-- ==== Sys2Proof/Word.lean ====
section
/-! DEFINITION. The word types: registers of 64 and 2,048 bits, bytes, instruction words, and the
fields of a word (R11, R24, R41). -/
namespace Sys2Proof

/-- A scalar register (R41). -/
abbrev Word := BitVec 64
/-- A vector register (R41). -/
abbrev VWord := BitVec 2048
/-- One byte of memory or scratchpad. -/
abbrev Byte := BitVec 8
/-- One instruction word (R11). -/
abbrev IWord := BitVec 32
/-- A register field: 0 to 27 name a register, 28 to 31 a latch (R24). -/
abbrev Reg := BitVec 5
/-- The token field: bit 3 WP, bit 2 WS, bit 1 SP, bit 0 SS (R11, R12). -/
abbrev Tok := BitVec 4

end Sys2Proof
end

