/-- The check that an instruction fails, or none (R22 to R33, R38). -/
def illFormed (i : Instr) : Option Reject :=
  match i with
  | .nop _ => none
  | .trap _ _ => none
  | .safept _ _ => none
  | .endleg _ => none
  | .waitl _ _ => none
  | .eret => none
  | .wfe => none
  | .tlbi kind r => firstFailing [(kind.toNat ≤ 2, .badKind), (kind != 0#4 || r == 0#5, .nonzeroField)]
  | .ipi _ => none
  | .csrr _ d num => firstFailing [(dst d, .latchDest), (num.toNat < 0x40A, .reservedCsr)]
  | .csrw _ _ num => firstFailing [(num.toNat < 0x40A, .reservedCsr)]
  | .add _ d a b w nw => firstFailing [(nwOk nw d, .nwDest), (dst d, .latchDest), (group w d && group w a && group w b, .badGroup)]
  | .sub _ d a b w nw => firstFailing [(nwOk nw d, .nwDest), (dst d, .latchDest), (group w d && group w a && group w b, .badGroup)]
  | .and _ d a b w nw => firstFailing [(nwOk nw d, .nwDest), (dst d, .latchDest), (group w d && group w a && group w b, .badGroup)]
  | .or _ d a b w nw => firstFailing [(nwOk nw d, .nwDest), (dst d, .latchDest), (group w d && group w a && group w b, .badGroup)]
  | .xor _ d a b w nw => firstFailing [(nwOk nw d, .nwDest), (dst d, .latchDest), (group w d && group w a && group w b, .badGroup)]
  | .andn _ d a b w nw => firstFailing [(nwOk nw d, .nwDest), (dst d, .latchDest), (group w d && group w a && group w b, .badGroup)]
  | .sll _ d _ _ nw => firstFailing [(nwOk nw d, .nwDest), (dst d, .latchDest)]
  | .srl _ d _ _ nw => firstFailing [(nwOk nw d, .nwDest), (dst d, .latchDest)]
  | .sra _ d _ _ nw => firstFailing [(nwOk nw d, .nwDest), (dst d, .latchDest)]
  | .slt _ d _ _ nw => firstFailing [(nwOk nw d, .nwDest), (dst d, .latchDest)]
  | .sltu _ d _ _ nw => firstFailing [(nwOk nw d, .nwDest), (dst d, .latchDest)]
  | .min _ d _ _ nw => firstFailing [(nwOk nw d, .nwDest), (dst d, .latchDest)]
  | .max _ d _ _ nw => firstFailing [(nwOk nw d, .nwDest), (dst d, .latchDest)]
  | .minu _ d _ _ nw => firstFailing [(nwOk nw d, .nwDest), (dst d, .latchDest)]
  | .maxu _ d _ _ nw => firstFailing [(nwOk nw d, .nwDest), (dst d, .latchDest)]
  | .rotr _ d _ _ nw => firstFailing [(nwOk nw d, .nwDest), (dst d, .latchDest)]
  | .mul _ d _ _ nw => firstFailing [(nwOk nw d, .nwDest), (dst d, .latchDest)]
  | .mulh _ d _ _ nw => firstFailing [(nwOk nw d, .nwDest), (dst d, .latchDest)]
  | .mulhu _ d _ _ nw => firstFailing [(nwOk nw d, .nwDest), (dst d, .latchDest)]
  | .madd _ d _ _ nw => firstFailing [(nwOk nw d, .nwDest), (dst d, .latchDest)]
  | .div _ d _ _ nw => firstFailing [(nwOk nw d, .nwDest), (dst d, .latchDest)]
  | .divu _ d _ _ nw => firstFailing [(nwOk nw d, .nwDest), (dst d, .latchDest)]
  | .rem _ d _ _ nw => firstFailing [(nwOk nw d, .nwDest), (dst d, .latchDest)]
  | .remu _ d _ _ nw => firstFailing [(nwOk nw d, .nwDest), (dst d, .latchDest)]
  | .clz _ d _ nw => firstFailing [(nwOk nw d, .nwDest), (dst d, .latchDest)]
  | .ctz _ d _ nw => firstFailing [(nwOk nw d, .nwDest), (dst d, .latchDest)]
  | .popc _ d _ nw => firstFailing [(nwOk nw d, .nwDest), (dst d, .latchDest)]
  | .brev _ d _ nw => firstFailing [(nwOk nw d, .nwDest), (dst d, .latchDest)]
  | .bswp _ d _ nw => firstFailing [(nwOk nw d, .nwDest), (dst d, .latchDest)]
  | .selz _ d _ _ nw => firstFailing [(nwOk nw d, .nwDest), (dst d, .latchDest)]
  | .addi _ d _ _ => firstFailing [(dst d, .latchDest)]
  | .andi _ d _ _ => firstFailing [(dst d, .latchDest)]
  | .ori _ d _ _ => firstFailing [(dst d, .latchDest)]
  | .xori _ d _ _ => firstFailing [(dst d, .latchDest)]
  | .slti _ d _ _ => firstFailing [(dst d, .latchDest)]
  | .sltiu _ d _ _ => firstFailing [(dst d, .latchDest)]
  | .slli _ d _ _ => firstFailing [(dst d, .latchDest)]
  | .srli _ d _ _ => firstFailing [(dst d, .latchDest)]
  | .srai _ d _ _ => firstFailing [(dst d, .latchDest)]
  | .lhi _ d _ => firstFailing [(dst d, .latchDest)]
  | .lsi _ d _ => firstFailing [(dst d, .latchDest)]
  | .lpc _ d _ => firstFailing [(dst d, .latchDest)]
  | .beq _ _ _ _ => none
  | .bne _ _ _ _ => none
  | .blt _ _ _ _ => none
  | .bge _ _ _ _ => none
  | .bltu _ _ _ _ => none
  | .bgeu _ _ _ _ => none
  | .bset _ _ _ _ => none
  | .bclr _ _ _ _ => none
  | .j _ _ => none
  | .jl _ _ => none
  | .jr _ _ _ => none
  | .loop _ _ imm => firstFailing [(1 ≤ imm.toNat && imm.toNat ≤ 2047, .badImmediate)]
  | .ld _ d _ _ _ => firstFailing [(dst d, .latchDest)]
  | .ldu _ d _ _ _ => firstFailing [(dst d, .latchDest)]
  | .st _ _ _ _ _ => none
  | .spld _ d _ _ _ => firstFailing [(dst d, .latchDest)]
  | .spldu _ d _ _ _ => firstFailing [(dst d, .latchDest)]
  | .spst _ _ _ _ _ => none
  | .aadd _ _ b _ sz => firstFailing [(sz.toNat ≤ 1, .badSize), (dst b, .latchDest)]
  | .aswp _ _ b _ sz => firstFailing [(sz.toNat ≤ 1, .badSize), (dst b, .latchDest)]
  | .acas _ _ b _ sz => firstFailing [(sz.toNat ≤ 1, .badSize), (pair b, .badPair)]
  | .aand _ _ b _ sz => firstFailing [(sz.toNat ≤ 1, .badSize), (dst b, .latchDest)]
  | .aor _ _ b _ sz => firstFailing [(sz.toNat ≤ 1, .badSize), (dst b, .latchDest)]
  | .axor _ _ b _ sz => firstFailing [(sz.toNat ≤ 1, .badSize), (dst b, .latchDest)]
  | .amax _ _ b _ sz => firstFailing [(sz.toNat ≤ 1, .badSize), (dst b, .latchDest)]
  | .amin _ _ b _ sz => firstFailing [(sz.toNat ≤ 1, .badSize), (dst b, .latchDest)]
  | .amaxu _ _ b _ sz => firstFailing [(sz.toNat ≤ 1, .badSize), (dst b, .latchDest)]
  | .aminu _ _ b _ sz => firstFailing [(sz.toNat ≤ 1, .badSize), (dst b, .latchDest)]
  | .aincw _ _ b _ sz => firstFailing [(sz.toNat ≤ 1, .badSize), (dst b, .latchDest)]
  | .afab _ _ b _ sz => firstFailing [(sz.toNat ≤ 1, .badSize), (pair b, .badPair)]
  | .dacc _ _ _ _ => none
  | .drd _ _ b _ => firstFailing [(dst b, .latchDest)]
  | .dclr _ _ b _ => firstFailing [(dst b, .latchDest)]
  | .fenceAcq _ _ => none
  | .fenceRel _ _ => none
  | .fenceAr _ _ => none
  | .fenceSc _ _ => none
  | .fenceBw _ _ => none
  | .fenceBr _ _ => none
  | .sinc _ _ _ _ => none
  | .sacq _ _ _ => none
  | .swait _ _ _ => none
  | .sset _ _ _ => none
  | .srd _ _ a _ => firstFailing [(dst a, .latchDest)]
  | .sincw _ _ a _ => firstFailing [(dst a, .latchDest)]
  | .sfab _ _ a _ => firstFailing [(pair a, .badPair)]
  | .rcfg _ _ _ => none
  | .rclaim _ _ d => firstFailing [(dst d, .latchDest)]
  | .rpub _ _ _ => none
  | .rwaitf _ _ d => firstFailing [(dst d, .latchDest)]
  | .rfree _ _ => none
  | .rwaite _ _ => none
  | .rpopo _ _ d => firstFailing [(pair d, .badPair)]
  | .rsteal _ _ d _ => firstFailing [(pair d, .badPair)]
  | .rstat _ _ d _ => firstFailing [(dst d, .latchDest)]
  | .wminit _ _ _ _ => none
  | .wmarrive _ _ => none
  | .wmexpect _ _ _ => none
  | .wmwait _ _ _ => none
  | .wmtest _ d _ => firstFailing [(dst d, .latchDest)]
  | .cpy _ _ _ b _ => firstFailing [(quad b, .badQuad)]
  | .tld _ _ _ b _ => firstFailing [(quad b, .badQuad)]
  | .tst _ _ _ b _ => firstFailing [(quad b, .badQuad)]
  | .tldm _ _ _ b _ => firstFailing [(quad b, .badQuad)]
  | .pft _ _ b k => firstFailing [(quad b, .badQuad), (k == 0#2 || k == 2#2, .badKind)]
  | .mig _ _ b k => firstFailing [(quad b, .badQuad), (k == 0#2 || k == 2#2, .badKind)]
  | .waitseq _ _ => none
  | .pred _ a b bv av => firstFailing [((av == 1#1 || a == 0#5) && (bv == 1#1 || b == 0#5), .nonzeroField)]
  | .drain _ p => firstFailing [(p.toNat ≤ 4, .badPath)]
  | .spawn _ _ => none
  | .joinw _ d _ => firstFailing [(dst d, .latchDest)]
  | .gsync _ _ => none
  | .cbar _ _ => none
  | .scpw _ d _ _ => firstFailing [(dst d, .latchDest)]
  | .scpr _ d _ _ => firstFailing [(dst d, .latchDest)]
  | .scpinv _ d _ => firstFailing [(dst d, .latchDest)]
  | .bcfg _ _ _ => none
  | .bgemv _ b => firstFailing [(quad b, .badQuad)]
  | .bgemva _ b => firstFailing [(quad b, .badQuad)]
  | .csnd _ _ _ => none
  | .crcv _ d _ => firstFailing [(dst d, .latchDest)]
  | .platr _ d _ _ => firstFailing [(dst d, .latchDest)]
  | .platw _ d _ _ => firstFailing [(dst d, .latchDest)]
  | .replat _ _ _ => none
  | .bndcfg _ _ _ => none
  | .bndx _ _ _ => none
  | .gmc _ _ b => firstFailing [(quad b, .badQuad)]
  | .seatmap _ _ => none
  | .trld _ d _ _ => firstFailing [(dst d, .latchDest)]
  | .trset _ _ _ => none
  | .stepend _ _ => none
  | .kvmap _ d _ => firstFailing [(pair d, .badPair)]
  | .kvapp _ b => firstFailing [(quad b, .badQuad)]
  | .digest _ _ _ => none
  | .mcfg _ t _ _ => firstFailing [(t.toNat ≤ 3, .badTile)]
  | .mdat _ t _ => firstFailing [(t.toNat ≤ 3, .badTile)]
  | .mclr _ t _ => firstFailing [(t.toNat ≤ 3, .badTile)]
  | .mma _ t a b scl _ => firstFailing [(t.toNat ≤ 3, .badTile), (scl == 0#1 || (pair a && pair b), .badPair)]
  | .mmaz _ t a b scl _ => firstFailing [(t.toNat ≤ 3, .badTile), (scl == 0#1 || (pair a && pair b), .badPair)]
  | .mmas _ t a b scl _ => firstFailing [(t.toNat ≤ 3, .badTile), (scl == 0#1 || (pair a && pair b), .badPair)]
  | .matt _ t b _ => firstFailing [(t.toNat ≤ 3, .badTile), (quad b, .badQuad), (2 ≤ t.toNat, .badTile)]
  | .msmx _ t _ => firstFailing [(t.toNat ≤ 3, .badTile), (2 ≤ t.toNat, .badTile)]
  | .mrd _ t _ out norm => firstFailing [(t.toNat ≤ 3, .badTile), (out.toNat ≤ 7, .badOutput), (norm == 0#1 || (2 ≤ t.toNat && out != 7#5), .badTile)]
  | .macc _ t a => firstFailing [(t.toNat ≤ 3, .badTile), (a.toNat ≤ 3, .badTile)]
  | .mstat _ t _ => firstFailing [(t.toNat ≤ 3, .badTile)]
  | .vcfg _ _ _ ty => firstFailing [(ty.toNat ≤ 6, .badType)]
  | .vadd _ d _ _ _ => firstFailing [(dst d, .latchDest)]
  | .vsub _ d _ _ _ => firstFailing [(dst d, .latchDest)]
  | .vmul _ d _ _ _ => firstFailing [(dst d, .latchDest)]
  | .vmac _ d _ _ _ => firstFailing [(dst d, .latchDest)]
  | .vmin _ d _ _ _ => firstFailing [(dst d, .latchDest)]
  | .vmax _ d _ _ _ => firstFailing [(dst d, .latchDest)]
  | .vadds _ d _ _ _ => firstFailing [(dst d, .latchDest)]
  | .vabs _ d _ _ => firstFailing [(dst d, .latchDest)]
  | .vand _ d _ _ _ => firstFailing [(dst d, .latchDest)]
  | .vor _ d _ _ _ => firstFailing [(dst d, .latchDest)]
  | .vxor _ d _ _ _ => firstFailing [(dst d, .latchDest)]
  | .vshl _ d _ _ _ => firstFailing [(dst d, .latchDest)]
  | .vshr _ d _ _ _ => firstFailing [(dst d, .latchDest)]
  | .vsra _ d _ _ _ => firstFailing [(dst d, .latchDest)]
  | .vneg _ d _ _ => firstFailing [(dst d, .latchDest)]
  | .vsel _ d _ _ _ => firstFailing [(dst d, .latchDest)]
  | .vcmpeq _ d _ _ _ => firstFailing [(1 ≤ d.toNat && d.toNat ≤ 3, .badMaskDest)]
  | .vcmpne _ d _ _ _ => firstFailing [(1 ≤ d.toNat && d.toNat ≤ 3, .badMaskDest)]
  | .vcmplt _ d _ _ _ => firstFailing [(1 ≤ d.toNat && d.toNat ≤ 3, .badMaskDest)]
  | .vcmple _ d _ _ _ => firstFailing [(1 ≤ d.toNat && d.toNat ≤ 3, .badMaskDest)]
  | .vmsk _ d _ => firstFailing [(1 ≤ d.toNat && d.toNat ≤ 3, .badMaskDest)]
  | .vexp2 _ d _ _ => firstFailing [(dst d, .latchDest)]
  | .vlog2 _ d _ _ => firstFailing [(dst d, .latchDest)]
  | .vrcp _ d _ _ => firstFailing [(dst d, .latchDest)]
  | .vrsq _ d _ _ => firstFailing [(dst d, .latchDest)]
  | .vsqrt _ d _ _ => firstFailing [(dst d, .latchDest)]
  | .vcvt _ d _ b _ => firstFailing [(dst d, .latchDest), (bits5 b 0 3 != 7, .badType)]
  | .vpack _ d a b => firstFailing [(pair d && pair a, .badPair), (0x11 ≤ b.toNat && b.toNat ≤ 0x1B, .badFormat)]
  | .vunpk _ d a b => firstFailing [(pair d && pair a, .badPair), (0x11 ≤ b.toNat && b.toNat ≤ 0x1B, .badFormat)]
  | .vplane _ d _ b => firstFailing [(dst d, .latchDest), (b.toNat ≤ 0x1B, .badFormat)]
  | .vunpl _ d _ b => firstFailing [(dst d, .latchDest), (b.toNat ≤ 0x1B, .badFormat)]
  | .vrsum _ d _ _ => firstFailing [(dst d, .latchDest)]
  | .vrmax _ d _ _ => firstFailing [(dst d, .latchDest)]
  | .vrmin _ d _ _ => firstFailing [(dst d, .latchDest)]
  | .vbsum _ d _ _ => firstFailing [(dst d, .latchDest)]
  | .vbfin _ d _ => firstFailing [(dst d, .latchDest)]
  | .vbcast _ d _ => firstFailing [(dst d, .latchDest)]
  | .vext _ d _ _ => firstFailing [(dst d, .latchDest)]
  | .vins _ d _ _ => firstFailing [(dst d, .latchDest)]
  | .vslide _ d _ _ _ => firstFailing [(dst d, .latchDest)]
  | .vperm _ d _ _ _ => firstFailing [(dst d, .latchDest)]
  | .vld _ d _ _ w _ => firstFailing [(dst d, .latchDest), (group w d, .badGroup)]
  | .vst _ d _ _ w _ => firstFailing [(group w d, .badGroup)]
  | .vlds _ d _ _ _ => firstFailing [(dst d, .latchDest)]
  | .vsts _ _ _ _ _ => none
  | .vgth _ d _ _ _ => firstFailing [(dst d, .latchDest)]
  | .vsct _ _ _ _ _ => none
  | .resultLanding _ => none
  | .variableLatencyWrite _ _ => none
  | .tokenPush _ _ => none
  | .peerAccept _ => none
  | .porterSector _ _ => none
  | .commandRetire _ _ => none
  | .storePerform _ => none
  | .atomicPerform _ => none
  | .l1Fill _ => none
  | .translationWalk _ _ _ => none
  | .faultEntryPost _ => none
  | .resolveRetry _ _ => none
  | .resolveKill _ _ => none
  | .resolveSeat _ _ => none
  | .gangResume _ _ => none
  | .legEnd _ _ => none
  | .dispatcherRun _ => none
  | .legStart _ _ => none
  | .caravanStart => none
  | .scheduleCounterTick _ _ => none
  | .dtickTick _ => none
  | .ptickTick => none
  | .stickTick => none
  | .slotCounterAdvance _ => none
  | .preemptWrite _ _ => none
  | .preemptSave _ _ => none
  | .forcedFullSave _ _ => none
  | .sendTableWrite _ _ _ _ => none
  | .sendTableActivate _ => none
  | .circuitArrival _ _ => none
  | .creditReturn _ _ => none
  | .carveWrite _ _ _ => none
  | .formatWindowWrite _ _ _ _ => none
  | .keySlotWrite _ _ _ => none
  | .errstatWrite _ _ => none
  | .exstatWrite _ _ => none
  | .scratchpadWindowWrite _ _ _ => none
  | .lqtailWrite _ _ _ => none
  | .lqctlWrite _ _ _ => none
  | .registerWrite _ _ _ => none
  | .linkDown _ _ => none
  | .linkTrain _ _ => none
  | .linkUp _ _ => none
  | .linkTrainTimeout _ _ => none
  | .routerPacket _ => none
  | .packetAgeExpiry _ => none
  | .flitSend _ _ => none
  | .flitReceive _ _ _ => none
  | .nakReceive _ _ _ => none
  | .ackReceive _ _ _ => none
  | .switchWrite _ _ _ => none
  | .linkKeyWrite _ _ _ _ => none
  | .retransmitTimeout _ => none
  | .trackedRequest _ _ _ _ _ _ _ => none
  | .trackedResponse _ _ => none
  | .fabcfgWrite _ => none
  | .stewardHalt _ _ => none
  | .stewardResume _ _ => none
  | .dbell _ _ => none
  | .msiraise _ _ => none
  | .msixUnmask _ _ => none
  | .csemRead _ _ => none
  | .csemWrite _ _ => none
  | .hostLinkReset _ => none
  | .hostLinkTrained _ _ => none
  | .hostAccess _ _ _ _ _ => none
  | .snapshotTrigger _ => none
  | .snapshotRelease => none
  | .snapshotTickMatch => none
  | .snapshotLatch => none
  | .thermalThrottle _ => none
  | .thermalTrip => none
  | .powerOn => none
  | .bootgo => none
  | .reportgo => none
  | .dieJoin _ => none
  | .dieJoinComplete _ => none
  | .dieJoinFail _ => none
  | .dieLeave _ => none
  | .dieDone _ => none
  | .dieFailed _ => none
  | .netSend _ _ => none
  | .netReceive _ _ _ => none
  | .storageRead _ _ _ => none
  | .storageWrite _ _ => none
  | .storageFlush _ _ => none
  | .coachSubmission => none
  | .coachBoundary => none
  | .verdictConcur _ => none
  | .verdictDissent _ => none
  | .cmdEvict _ => none
  | .cmdPark _ => none
  | .cmdUnpark _ => none
  | .cmdRelease _ => none
  | .warmReset => none
  | .kvLendRequest _ => none
  | .kvLendReply _ => none
  | .boundsCommandStart _ _ => none
  | .gmcDelivery _ => none
  | .mcastGroupWrite _ _ _ => none
  | .replatRendezvous _ => none
  | .replatStep _ _ => none
  | .replatRetire _ => none
  | .scopeUpdateRetire _ => none
  | .platwRetire _ => none
  | .migPageComplete _ _ _ => none
  | .uncorrectableError _ _ => none
  | .ueOutsideGang _ _ => none
  | .softErrorCorrected _ => none
  | .throttlingEnd _ => none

(WHAT THE TASK ASKS): Across the records above, count the lines holding "instruction" and reply with that number alone.

(ANSWER SECTION): 3